Ловкий немец надеялся своим красноречием и учтивым обхождением убедить князя отпустить его.

Когда его в путах ввели в знакомую хату, он повалился перед старцем на колени, жалуясь на жестокую несправедливость, жертвой которой стал, ибо сперва его насильно угнали поморяне, заподозрив в пособничестве полянам, хотя он мирно возвращался домой, а потом уже в их лагере его взяли в плен поляне за то, что он якобы указывал дорогу поморянам.

— Я никому не враг и ни с кем не воюю, — говорил Хенго, напуская на себя необыкновенное смирение, — у меня и жена была вашего рода и племени. Моё дело — мена и заработок, я людям пользу приношу, а войны боюсь, вот и нынче лишился я всего имущества и остался нищим. Смилуйтесь надо мной, господин!

Выслушав жалобы немца, Пястун спокойно ответил, что война имеет свои законы, а страна должка защищаться и охранять свою безопасность.

— Если мы отпустим вас на волю, — прибавил он, — а в пути вы наткнётесь на немцев и они будут допытываться, что здесь делается, вам придётся все рассказать своим и предать нас. Поэтому лучше и для вас и для нас, чтобы вы тут оставались, пока не окончится война.

Хенго принялся молить и заклинать князя по крайней мере не сажать его в башню, где, наверное, царит жестокий голод; он готов хоть в колодках и в путах молоть жерновами зерно у кого-нибудь в хозяйстве.

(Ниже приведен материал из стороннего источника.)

/-- ATOMIC (R231, R233, R303): the command is given again until the cell has answered (log entry 42). -/
def execAtomic (d : Nat) (s : State) : Host.Outcome State Fault Refusal :=
  .next (match descFor s d 0x06 with
    | none => s
    | some x =>
      let u := num x.bytes
      match tget s.host.xfers d with
      | none =>
        let a : Access := { handle := u 8 4, off := u 12 8, len := 8, write := true, lead := 0, got := none }
        let s := modXfer d (fun r => { r with acc := some a }) (openDesc d x (u 40 4) s)
        (match tget s.host.xfers d with
         | some r => present (atomicReq d x r (objAt s (hIdx (u 8 4))).kidx) s
         | none => s)
      | some r => match r.acc.bind (·.got) with
        | none => s
        | some g =>
          if g.st = stDone then setOutcome d stDone (num g.data 0 8) 0 0 s
          else setOutcome d g.st 0 (u 8 4) (u 12 8) s)

/-! ### Events (R290, R330) -/

/-- SIGNAL (R290): DONE, or ABANDONED for an abandoned event; a node may set a local fence (R330). -/
def execSignal (d : Nat) (s : State) : Host.Outcome State Fault Refusal :=
  .next (match descFor s d 0x08 with
    | none => s
    | some x =>
      match isFence x, x.node with
      | true, some (k, _, _) => setOutcome d stDone 0 0 0 (setFence k (num x.bytes 8 4) s)
      | _, _ =>
        let i := hIdx (num x.bytes 8 4)
        let st := if (eventAt s i).state ≠ 1 && (eventAt s i).sigStatus = stAbandoned then stAbandoned else stDone
        setOutcome d st 0 0 0 (signalEvent i stDone s))

/-- WAIT (R290): completes when the event is SIGNALLED, and with CONSUME returns it to UNSIGNALLED; a WAIT on a local
fence completes when the fence is set or can no longer be (R330). -/
def execWait (d : Nat) (s : State) : Host.Outcome State Fault Refusal :=
  .next (match descFor s d 0x09 with
    | none => s
    | some x =>
      match isFence x, x.node with
      | true, some (k, _, _) =>
        (match tget s.patterns.launches k with
         | none => s
         | some l =>
           if tbit l.fences (num x.bytes 8 4) then setOutcome d stDone 0 0 0 s
           else if fenceDead s k l (num x.bytes 8 4) then setOutcome d stAbandoned 0 0 0 s
           else s)
      | _, _ =>
        let i := hIdx (num x.bytes 8 4)
        let e := eventAt s i
        if e.state = 2 || e.state = 3 then
          let s := releaseWait i (d, x) s
          if fConsume x && e.state = 2 && e.sigStatus ≠ stAbandoned then
            modEvent i (fun y => { y with state := 1, sigStatus := 0 }) s
          else s
        else s)

/-- WAIT_TIMEOUT (R290): due TIMEOUT ticks after the start of a WAIT that has one. -/
def execWaitTimeout (d : Nat) (s : State) : Host.Outcome State Fault Refusal :=
  .next (match descFor s d 0x09 with
    | none => s
    | some x =>
      let t := num x.bytes 12 4
      if t = 0 || s.tick < x.startTick + t then s
      else setOutcome d stTimeout (if isFence x then 0 else (eventAt s (hIdx (num x.bytes 8 4))).cookie) 0 0 s)

/-- NOP (R303). -/
def execNop (d : Nat) (s : State) : Host.Outcome State Fault Refusal :=
  .next (match descFor s d 0x0E with
    | none => s
    | some _ => setOutcome d stDone 0 0 0 s)

/-! ### Sealed blobs and dumps (R464, R477 to R479) -/

/-- The live SEAL pin of a number. -/
def sealPin (s : State) (n : Nat) : Option Nat := findPin s puSeal fun p => p.objA == n

/-- What a blob's header says: kind, seal number, pattern, context, NAME_HASH, STEP, SEQ. -/
structure BlobHead where
  kind : Nat
  sealNo : Nat
  pattern : Nat
  ctx : Nat
  hash : Nat
  step : Nat
  seq : Nat
deriving DecidableEq, Repr

/-- The 64 B header of a blob (R464). -/
def blobHeader (s : State) (b : BlobHead) (unsealed : Bool) (len pin : Nat) (iv : Bytes) : Bytes :=
  [3] ++ le 1 b.kind ++ le 1 b.sealNo ++ le 1 b.pattern ++ le 2 b.ctx ++ le 1 (bit unsealed) ++ [0] ++ le 4 len ++
  le 4 pin ++ le 8 s.fuses.serial ++ le 8 b.hash ++ le 4 b.step ++ le 4 b.seq ++ slice iv 0 12 ++ zeroBytes 12

/-- A sealed blob (R464): KEY_GONE without a live SEAL pin, DENIED while the key DRBG refuses (R138). -/
def sealBlob (b : BlobHead) (body : Bytes) (s : State) : Except Nat (Bytes × State) :=
  match sealPin s b.sealNo with
  | none => .error stKeyGone
  | some pin => match keyDraw 12 false s with
    | none => .error stDenied
    | some (iv, s) =>
      let h := blobHeader s b false body.length pin iv
      .ok (h ++ Config.gcmSeal (keyOf s pin) iv h body, s)

/-- The armed entry that a dump matches (R478). -/
def dumpMatch (s : State) (part : Nat) (d : Desc) : Option (Nat × DumpEnt) :=
  tfind s.dumps fun _ e => e.partition == part && e.nameHash == num d.bytes 28 8 && e.sealNo == num d.bytes 40 2 &&
    (e.step == num d.bytes 36 4 || e.step == 0xFFFFFFFF)

/-- Bytes that `p` complete parts of a dump of `n` bytes take (R478). -/
def dumpBytes (n p : Nat) : Nat := Nat.min n (65536 * p) + 80 * p

/-- The blob of part `p` (R478). -/
def dumpHead (x : Desc) (p : Nat) : BlobHead :=
  { kind := 3, sealNo := num x.bytes 40 2, pattern := match x.node with | some (k, _, _) => launchPattern k | none => 0xFF,
    ctx := descCtx x, hash := num x.bytes 28 8, step := num x.bytes 36 4, seq := p }

/-- What a matching DUMP does when nothing is under way: its parts in order, the first that fails ends it (R478, R479). -/
def dumpOn (d : Nat) (x : Desc) (r : XferRun) (s : State) : State :=
  let u := num x.bytes
  let n := u 24 4
  let p := r.pos
  match r.wfail, r.rfail with
  | some (st, h, _), _ => setOutcome d st (dumpBytes n (p - 1)) h (dumpBytes n (p - 1)) s
  | none, some e => readFailed d x (dumpBytes n p) e s
  | none, none =>
    if p ≥ dumpParts n then setOutcome d stDone (dumpBytes n p) 0 0 (count 0xB000 0xC s)
    else if r.buf.isEmpty then askRead d (u 8 4) (u 16 8 + 65536 * p) (Nat.min 65536 (n - 65536 * p)) s
    else match sealBlob (dumpHead x p) r.buf s with
      | .error st => setOutcome d st (dumpBytes n p) 0 0 s
      | .ok (blob, s) => takeBuf d (p + 1) (askWrite d (u 12 4) (dumpBytes n p) blob s)

/-- DUMP (R478): the match, which takes a ONE_SHOT entry away, is made once. -/
def execDump (d : Nat) (s : State) : Host.Outcome State Fault Refusal :=
  .next (match descFor s d 0x0D with
    | none => s
    | some x =>
      if thas s.host.xfers d then xferRow 0x0D d (dumpOn d) s
      else match dumpMatch s (descPart s x) x with
        | none => setOutcome d stDone 0 0 0 s
        | some (i, e) => xferRow 0x0D d (dumpOn d) (if e.oneShot then { s with dumps := tdel s.dumps i } else s))

/-! ### Completion (R306, R332) -/

/-- DESCRIPTOR_COMPLETE: a queue's descriptor whose work has ended and whose writes are acknowledged completes (R299,
R303, R306). -/
def execDescriptorComplete (d : Nat) (s : State) : Host.Outcome State Fault Refusal :=
  .next (match tget s.host.descs d with
    | none => s
    | some x => match x.outcome, x.node with
      | some (st, result, fh, fo), none => if writeDue s d then s else completeDesc d x st result fh fo s
      | _, _ => s)

/-- LAUNCH (R329). -/
def execLaunch (d : Nat) (s : State) : Host.Outcome State Fault Refusal :=
  .next (match descFor s d 0x0A with
    | none => s
    | some x => if x.launch.isSome then s else tryLaunch d s)

/-- A failing node is recorded (R332): without CONT its launch goes to ENDING. -/
def nodeFailed (d : Desc) (n st fh fo : Nat) (l : Launch) : Launch :=
  let l := if l.first.isSome then l else { l with first := some (st, n), faultHandle := fh, faultOffset := fo }
  if fCont d then l else { l with state := 2 }

/-- NODE_COMPLETE (R331, R332): references dropped, the launch's record brought up to date, the launching queue's hang
timer cleared, the launch ended when nothing is left. -/
def execNodeComplete (d : Nat) (s : State) : Host.Outcome State Fault Refusal :=
  .next (match tget s.host.descs d with
    | none => s
    | some x => match x.outcome, x.node with
      | some (st, _, fh, fo), some (k, n, _) =>
        if writeDue s d then s else
        let qid := match tget s.patterns.launches k with | some l => l.qid | none => x.queue
        let s := dropRefs x (dropJob d { s with host.descs := tdel s.host.descs d })
        let s := retire qid (countCompletion (descPart s x) st s)
        let s := modLaunch k (fun l =>
          if st = stDone then l
          else if st = stSaturated then { l with satSeen := true }
          else nodeFailed x n st fh fo l) s
        settleLaunch k s
      | _, _ => s)

end Sys2Proof.Machine
end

Плакать и притворяться невинным немец умел и действительно смягчил сердце старого князя.

Пястун позволил ему остаться у него в хате и только потребовал, чтобы Хенго поклялся богом, в которого веровал, что не убежит. Хенго встал на колени и, осенив себя крёстным знамением, поклялся шагу не сделать со двора.

На другой же день этот нищий военнопленный уже начал что-то менять; хотя обобрали его до нитки, в лохмотьях его одежды нашлись какие-то чудом уцелевшие остатки, и он предлагал женщинам колечки и ножики — мужчинам.

На это никто не обращал внимания, а бежать он на самом деле не намеревался. Напротив, он втирался всюду, где было особенно людно, готов был оказать любую услугу и без устали похвалялся тем, что по языку и крови жена его сродни полянам, так же как сын. По этой причине он объявлял себя другом полян. Поморян и кашубов он всячески хулил, называя их дикарями и хищниками. Сам же был даже полезен тем, что точил, как никто, мечи и ножи, умел заново черенить их и содержать в чистоте.

Являлись к нему всякие люди, и всем он с охотой услуживал, а брал, что давали, даже низко ценившиеся шкурки ягнят.

Однажды, когда Хенго занимался в сарае своим ремеслом, к нему подошёл Добек, прибывший за приказаниями к князю. Он узнал немца и, видя его искусность, весьма огорчился, что не было у него под рукой такого слуги, так как дома у него валялись груды ломаного железа, с которым люди его не знали, что делать.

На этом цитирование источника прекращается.